SIFT Correspondence: Scene Alignment using Key-point Matching

Author: Yizhou Wang

This is the source code and dataset for SIFT Correspondence. Please cite when using my code.

Abstract

While image alignment has been studied in different areas for decades, aligning images depicting different scenes remains a challenging problem. In this project, we propose SIFT correspondence, a method to align an image to its nearest neighbors in reference image group containing a variety of scenes. The SIFT correspondence consists of matching pixel-wise SIFT features between two images. Experiments for evaluating the algorithm is implemented on a image dataset containing 10 buildings on Columbia University campus. Experimental results show that robust building recognition can be achieved in cell- phone photographed images with a computational time of about 1.2 seconds and accuracy over 90%.

Dataset

Our project is to align images of Columbia University buildings, we decide to choose 10 most typical buildings on campus: Butler Library, IAB (International Affairs Building), Law Library, Alfred Lerner Hall, Low Library, Mudd Building, NWC (Northwest Corner Building), Pupin Hall, Schapiro Hall, Uris Hall. During the dataset collection stage, we took pictures from different angles of the buildings at different time of the day by different equipments. For each of the building, 50 reference images and 10 test images are taken, thus this 600 images consist of our raw dataset.

SIFT Correspondence

Proceesing the images by SIFT provides us with descriptors of each image. The descrptors are in the frames of 2 × M matices and we utilize the SIFT match function to compare the descriptors of two images so that we are able to get matches of these two. Then we define SIFT correspondence of two images as the number of matched key-points between two images. SIFT corespondence is a useful tool to describe the correspondent objects or scenes in two images. In the following report, we use SIFT correspondence to accomplish scene alignment on Columbia University campus to show the performance of this method.

Results

Image Size (pixel)	Test Accuracy	SIFT Time	Matching Time
16 * 16	10%	1.733ms	29.24ms
32 * 32	27%	4.107ms	37.22ms
48 * 48	41%	9.213ms	48.31ms
64 * 64	70%	15.010ms	109.97ms
80 * 80	89%	27.987ms	292.83ms
96 * 96	92%	37.998ms	605.70ms
112 * 112	93%	53.523ms	1207.37ms
128 * 128	90%	68.080ms	2397.23ms
144 * 144	91%	93.008ms	3592.07ms

Reference

[1] Vedaldi, A., 2007. An open implementation of the SIFT detector and descriptor. UCLA CSD.
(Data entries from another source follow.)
-- ==== Sys2Proof/Machine/State.lean ====
section
/-! DEFINITION. The state of one Prapol module as plain data, the reasons a step can stop, and the state after
reset. Every fixed-width dictionary entry that is not computed from other state is a register in `regs`, keyed
index × 256 + sub; every STR or BLOB entry that holds a value of its own is in `blobs` under the same key. A
`Map` lists only keys whose value differs from the default its accessor names. -/

namespace Sys2Proof.Machine

/-- A sparse table: keys strictly rising, no entry equal to what an unlisted key reads as. -/
abbrev Map (α : Type) := List (Nat × α)

/-- Addressed bytes in the same canonical form (R181 addresses; BAR2 offsets). -/
abbrev Memory := List Host.Cell

/-- A running SHA3-256 sponge: 25 lanes of 64 bits, and the bytes not yet absorbed. -/
structure Sponge where
  lanes : List Nat
  pending : Bytes
  deriving DecidableEq, Repr

/-- The power states of R446, and the module held in reset (R529). -/
inductive PowerMode where
  | run | hold | doze | sleep | off | inReset
  deriving DecidableEq, Repr

/-- The latest course mark of a port (R13), with the local count of the course it arrived in. -/
structure Mark where
  count : Nat
  depth : Nat
  holdover : Bool
  epoch : Bool
  senderLag : Nat
  rootId : Nat
  phase8 : Int
  arrived : Nat
  deriving DecidableEq, Repr

/-- Time as the module knows it (R7 to R19, R439, R453). -/
structure Time where
  /-- L of R439: courses of the module's own grid since reset or wake. -/
  localCount : Nat
  /-- The external count is known and confirmed (R8, R453). -/
  known : Bool
  /-- The external course count. -/
  count : Nat
  /-- The present course is an epoch course (R9). -/
  epoch : Bool
  /-- The keeper's count and its stored frequency offset (R453). -/
  keeper : Nat
  keeperOffset : Int
  /-- Keeper courses at entry to Sleep. -/
  sleptAt : Nat
  /-- COURSE_REF and EPOCH are valid (R10), the good pulses since they last were not (2 at most), and the local course
  of the latest EPOCH pulse. -/
  refValid : Bool
  goodPulses : Nat
  lastPulse : Option Nat
  /-- A CourseLoad value that waits for its course (R12). -/
  load : Option Nat
  /-- Consecutive courses without a valid mark from the parent (R15), and whether the present course has brought one. -/
  markless : Nat
  marked : Bool
  /-- Latest marks by port (R14), and the ports counted in CourseMarkConflict for the present course. -/
  marks : Map Mark
  conflicts : List Nat
  /-- The marks of the present course wait until a pending CourseLoad has been taken or not (R12, R13). -/
  marksOwed : Bool
  /-- Parent accepted in this local course, not yet Locked (R18). -/
  acquiring : Option Nat
  /-- A phase step that waits for the next course boundary (R19): the source's count, and its phase in 1/8 cycles. -/
  step : Option (Nat × Int)
  /-- Phase still to be slewed, in 1/8 cycles (R19). -/
  slew : Int
  deriving DecidableEq, Repr

/-- What an external course carries (R22). -/
inductive CourseKind where
  /-- No plan is running. -/
  | idle
  /-- Runs this plan course. -/
  | work (p : Nat)
  /-- A slip course with the LastSlipCause code of R37. -/
  | slip (cause : Nat)
  /-- A rest course (R28); the flag tells a thermal from a power rest. -/
  | rest (thermal : Bool)
  /-- Idles through this grout course (R30). -/
  | grout (p : Nat)
  /-- Idles until the external count reaches the plan course (R19). -/
  | lead
  /-- The phase step of R19. -/
  | phase
  /-- A course in Hold (R447). -/
  | held
  deriving DecidableEq, Repr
[2] Liu C., Yuen J. and Torralba A., 2011. Sift flow: Dense correspondence across scenes and its applications. IEEE transactions on pattern analysis and machine intelligence, 33(5), pp.978-994.

[3] Lowe D.G., 1999. Object recognition from local scale-invariant features. Computer vision, 1999. The proceedings of the seventh IEEE international conference (Vol. 2, pp. 1150-1157). Ieee.